Executable size (stripped, Clang) 100 classes 250 classes 1000 classes
Fruit 390 KB 947 KB 3710 KB
Boost.DI 576 KB 1464 KB 5664 KB
Simple DI 30 KB 54 KB 195 KB
Simple DI w/ interfaces 66 KB 156 KB 585 KB
Simple DI w/ interfaces, new/delete 70 KB 166 KB 625 KB
Executable size (stripped, GCC) 100 classes 250 classes 1000 classes
Fruit 390 KB 957 KB 3808 KB
Boost.DI 761 KB 2050 KB N/A
Simple DI 34 KB 70 KB 253 KB
Simple DI w/ interfaces 98 KB 224 KB 869 KB
Simple DI w/ interfaces, new/delete 107 KB 244 KB 927 KB
Executable size (stripped, no exceptions/RTTI, Clang) 100 classes 250 classes 1000 classes
Fruit 322 KB 791 KB 3125 KB
Boost.DI 458 KB 1074 KB 4492 KB
Simple DI 30 KB 54 KB 195 KB
Simple DI w/ interfaces 59 KB 126 KB 478 KB
Simple DI w/ interfaces, new/delete 59 KB 126 KB 488 KB
Executable size (stripped, no exceptions/RTTI, GCC) 100 classes 250 classes 1000 classes
Fruit 302 KB 732 KB 2832 KB
Boost.DI 673 KB 1855 KB N/A
Simple DI 34 KB 70 KB 253 KB
Simple DI w/ interfaces 70 KB 166 KB 654 KB
Simple DI w/ interfaces, new/delete 70 KB 166 KB 634 KB

Key takeaways:

  • The executable size overhead of using Fruit is around 3-4KB per injected class. In a real codebase, this will likely be dwarfed by the size of the actual code.

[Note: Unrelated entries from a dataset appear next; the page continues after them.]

-- ==== Sys2Proof/Machine/Keccak.lean ====
section
/-!
DEFINITION. The extendable-output functions SHAKE128 and SHAKE256 (FIPS 202), which ML-DSA uses (R327). A state is 25 lanes of 64
bits, lane (x, y) at index x + 5 * y.
-/

namespace Sys2Proof.Machine

/-- Rotate a 64-bit lane to the left. -/
def lane64Rot (x n : Nat) : Nat := (x <<< n ||| x >>> (64 - n)) % 2 ^ 64

/-- A lane of a state. -/
def keccakLane (a : List Nat) (x y : Nat) : Nat := a.getD (x % 5 + 5 * (y % 5)) 0

/-- The lanes of a state from its lanes' places. -/
def keccakOf (f : Nat → Nat → Nat) : List Nat := (List.range 25).map (fun i => f (i % 5) (i / 5))

/-- The rotation of each lane, by index. -/
def keccakRho : List Nat := [0, 1, 62, 28, 27, 36, 44, 6, 55, 20, 3, 10, 43, 25, 39, 41, 45, 15, 21, 8, 18, 2, 61, 56, 14]

/-- The round constants. -/
def keccakRc : List Nat :=
  [0x0000000000000001, 0x0000000000008082, 0x800000000000808A, 0x8000000080008000, 0x000000000000808B, 0x0000000080000001,
   0x8000000080008081, 0x8000000000008009, 0x000000000000008A, 0x0000000000000088, 0x0000000080008009, 0x000000008000000A,
   0x000000008000808B, 0x800000000000008B, 0x8000000000008089, 0x8000000000008003, 0x8000000000008002, 0x8000000000000080,
   0x000000000000800A, 0x800000008000000A, 0x8000000080008081, 0x8000000000008080, 0x0000000080000001, 0x8000000080008008]

/-- The column parities spread to their neighbours. -/
def keccakTheta (a : List Nat) : List Nat :=
  let c := (List.range 5).map (fun x => (List.range 5).foldl (fun n y => n ^^^ keccakLane a x y) 0)
  let d := (List.range 5).map (fun x => c.getD ((x + 4) % 5) 0 ^^^ lane64Rot (c.getD ((x + 1) % 5) 0) 1)
  keccakOf (fun x y => keccakLane a x y ^^^ d.getD x 0)

/-- The lanes turn and change places. -/
def keccakRhoPi (a : List Nat) : List Nat :=
  keccakOf (fun x y => lane64Rot (keccakLane a (x + 3 * y) x) (keccakLane keccakRho (x + 3 * y) x))

/-- The rows combine, and the first lane takes the round constant. -/
def keccakChi (a : List Nat) (rc : Nat) : List Nat :=
  keccakOf (fun x y =>
    let z := keccakLane a (x + 2) y
    keccakLane a x y ^^^ (z ^^^ (z &&& keccakLane a (x + 1) y)) ^^^ (if x + y = 0 then rc else 0))

/-- The permutation of 24 rounds. -/
def keccakF (a : List Nat) : List Nat := keccakRc.foldl (fun a rc => keccakChi (keccakRhoPi (keccakTheta a)) rc) a

/-- The lanes of a block of `rate` bytes. -/
def keccakBlock (rate : Nat) (bs : List Byte) : List Nat := (List.range 25).map (fun i =>
  if 8 * i < rate then leNat ((bs.drop (8 * i)).take 8) else 0)

/-- Absorb a padded message; `fuel` counts its blocks. -/
def keccakAbsorb (rate : Nat) : Nat → List Byte → List Nat → List Nat
  | 0, _, a => a
  | n + 1, bs, a => keccakAbsorb rate n (bs.drop rate) (keccakF (List.zipWith (· ^^^ ·) a (keccakBlock rate bs)))

/-- Blocks of output, as many as `fuel` says. -/
def keccakSqueeze (rate : Nat) : Nat → List Nat → List Byte
  | 0, _ => []
  | n + 1, a => (a.flatMap (leBytes 8)).take rate ++ (if n = 0 then [] else keccakSqueeze rate n (keccakF a))

/-- A message with the suffix and padding of SHAKE. -/
def shakePad (rate : Nat) (m : List Byte) : List Byte :=
  let gap := rate - m.length % rate
  m ++ (if gap = 1 then [0x9F#8] else [0x1F#8] ++ List.replicate (gap - 2) 0#8 ++ [0x80#8])

/-- SHAKE with a rate: `n` bytes of output. -/
def shake (rate : Nat) (m : List Byte) (n : Nat) : List Byte :=
  let p := shakePad rate m
  (keccakSqueeze rate (n / rate + 1) (keccakAbsorb rate (p.length / rate) p (List.replicate 25 0))).take n

/-- SHAKE128. -/
def shake128 (m : List Byte) (n : Nat) : List Byte := shake 168 m n

/-- SHAKE256. -/
def shake256 (m : List Byte) (n : Nat) : List Byte := shake 136 m n

end Sys2Proof.Machine
end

  • As expected, disabling exceptions and RTTI leads to a decrease in the executable size. If you're concerned about executable size, you should probably do this in your release build, while keeping those on in debug builds (at least RTTI, that allows Fruit to report richer error messages containing type names and function signatures).
  • The executable size overhead of Boost.DI is about 30% higher than Fruit with Clang, and about 2-3x with GCC.